Maybe it's interesting that this can be found in
~/.muttdebug0:
../pager.c:1102: mbrtowc returned -1; errno = 84.
../pager.c:1102: mbrtowc returned -1; errno = 84.
../pager.c:1102: mbrtowc returned -1; errno = 84.
../pager.c:1102: mbrtowc returned -1; errno = 84.
../pager.c:1102: mbrtowc returned -1; errno = 84.
../pager.c:1102: mbrtowc returned -1; errno = 84.
../pager.c:1102: mbrtowc returned -1; errno = 84.
../pager.c:1102: mbrtowc returned -1; errno = 84.
../pager.c:1102: mbrtowc returned -1; errno = 84.
../pager.c:1102: mbrtowc returned -1; errno = 84.
../pager.c:1102: mbrtowc returned -1; errno = 84.
../pager.c:1102: mbrtowc returned -1; errno = 84.

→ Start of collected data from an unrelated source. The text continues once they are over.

-- ==== Sys2Proof/Tests/Slice0.lean ====
section
/-! SUPPORT. Tests of the model. Each expected result is the spec's own: the encodings of spec/30_encoding.md and the
vectors of spec/95_test_vectors.md, named at each test. Then, for each obligation that has hypotheses, a concrete state
and operands that meet them together. -/

namespace Sys2Proof.Tests

open Sys2Proof Sys2Proof.Machine

/-! ## Helpers -/

/-- The next state of an outcome. -/
def nextOf : Out → Option State
  | .next s => some s
  | .fault _ => none
  | .refused _ => none

/-- The fault of an outcome. -/
def faultOf : Out → Option Fault
  | .next _ => none
  | .fault f => some f
  | .refused _ => none

/-- One field of the next state. -/
def after {α : Type} (o : Out) (f : State → α) : Option α := (nextOf o).map f

/-- A header of 84 zero bytes. -/
def zeros84 : Bytes := List.replicate 84 0

/-- Reset, with every input written. -/
def loaded : State :=
  { State.reset with
    hdr := Memory.writeBytes [] 0 zeros84
    diff := 0x4090000000000000, diffSet := true
    brin := 0x0000000F, brinSet := true }

/-- HASH of the loaded header in progress at micro-operation `u`, with the flags it then has. -/
def hashing (u : BitVec 5) : State :=
  { loaded with
    seq := u, status := 0x01, opr := 1, lenr := 84
    h1V := 2 ≤ u.toNat, h2V := 3 ≤ u.toNat
    kcV := 4 ≤ u.toNat && u.toNat ≤ 6, aux1V := 7 ≤ u.toNat
    gcV := 8 ≤ u.toNat && u.toNat ≤ 10, aux2V := 11 ≤ u.toNat
    bcV := 12 ≤ u.toNat && u.toNat ≤ 14, aux3V := 15 ≤ u.toNat }

/-- HASH in progress at H_COMBINE, every register holding the chain of the loaded header. -/
def combining : State :=
  { hashing 15 with
    h1 := Config.engines.hefty1 zeros84
    h2 := chainedDigest Config.engines zeros84
    aux1 := auxDigest Config.engines.keccak512 zeros84 (Config.engines.hefty1 zeros84).toList
    aux2 := auxDigest Config.engines.groestl512 zeros84 (Config.engines.hefty1 zeros84).toList
    aux3 := auxDigest Config.engines.blake512 zeros84 (Config.engines.hefty1 zeros84).toList }

/-- DERIVE_MASKS in progress at M_TBITS. -/
def budgeting : State := { loaded with seq := 16, status := 0x01, opr := 2 }

/-- DERIVE_MASKS in progress at M_MASKS with the budget of 1024.0. -/
def masking : State := { loaded with seq := 17, status := 0x01, opr := 2, tbits := 41, tbitsV := true }

/-- BITREV32 in progress. -/
def reversing : State := { loaded with seq := 18, status := 0x01, opr := 3 }

/-- Halted by HASH with length 64, after a BITREV32 (P3 of spec/95). -/
def halted : State :=
  { loaded with
    seq := 31, status := 0x04, faultInfo := 0x101, opr := 1, lenr := 64, brout := 0xF0000000, brV := true }

/-- The loaded machine at IDLE with a command on the port. -/
def presenting (c : BitVec 9) : State := { loaded with cmd := some c }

Christoph Kukulies schrieb:
Since my mail partners always complained about my Umlauts not getting through and such,

I decided to use
LANG=de_DE.UTF-8
LANGUAGE=de_DE:de:en_GB:en
LC_CTYPE="de_DE.UTF-8"
LC_NUMERIC="de_DE.UTF-8"
LC_TIME="de_DE.UTF-8"
LC_COLLATE="de_DE.UTF-8"
LC_MONETARY="de_DE.UTF-8"
LC_MESSAGES="de_DE.UTF-8"
LC_PAPER="de_DE.UTF-8"
LC_NAME="de_DE.UTF-8"
LC_ADDRESS="de_DE.UTF-8"
LC_TELEPHONE="de_DE.UTF-8"
LC_MEASUREMENT="de_DE.UTF-8"
LC_IDENTIFICATION="de_DE.UTF-8"
LC_ALL=

excerpt of my muttrc:

# STRING vars
#

#set attribution="On %d, %n wrote:"
#set forw_format="[%a: %s]"     # subject to use when forwarding messages
#set charset="iso-8859-1"       # character set for your terminal
set charset="utf-8"
set hdr_format="%4C %Z %{%m/%d} %-15.15L (%4c) %s" # format of the index
set hostname="mydomain.de"    # my DNS domain
#set send_charset="iso-8859-1"
set send_charset="utf-8"
#set indent_str="> "            # how to quote replied text
#set locale="C"                 # locale to use for printing time
#set quote_regexp="^ *[a-zA-Z]*[>:#}]"  # how to catch quoted text
#set to_chars=" +TCF"
#set url_regexp="((ftp|http)://|mailto:)[^ ]*[^., \n\t>\"]"
charset-hook US-ASCII     ISO-8859-1
charset-hook x-unknown    ISO-8859-1
charset-hook windows-1250 CP1250
charset-hook windows-1251 CP1251
charset-hook windows-1252 CP1252
charset-hook windows-1253 CP1253
charset-hook windows-1254 CP1254
charset-hook windows-1255 CP1255
charset-hook windows-1256 CP1256
charset-hook windows-1257 CP1257
charset-hook windows-1258 CP1258

I can write emails fine with vi (vim) as the editor, receive them e.g. using thunderbird on the receiver side.
Headers seem to be fine.

But when I view an email locally with the builtin mutt pager, umlauts are still displayed as \303\266 for example
for an oumlaut (ö) and \303\237 for an szlig (ß).

When using an external pager like (set pager=less) the same characters are displayed as <C3><B6> and <C3><9F> respectively. Using set pager = more I'm getting a #-sign inserted in every umlaut place.

So I thought using the builtin pager would be at least the most consistent, if I only could make that pager
display the umlauts as what they are and not escape them.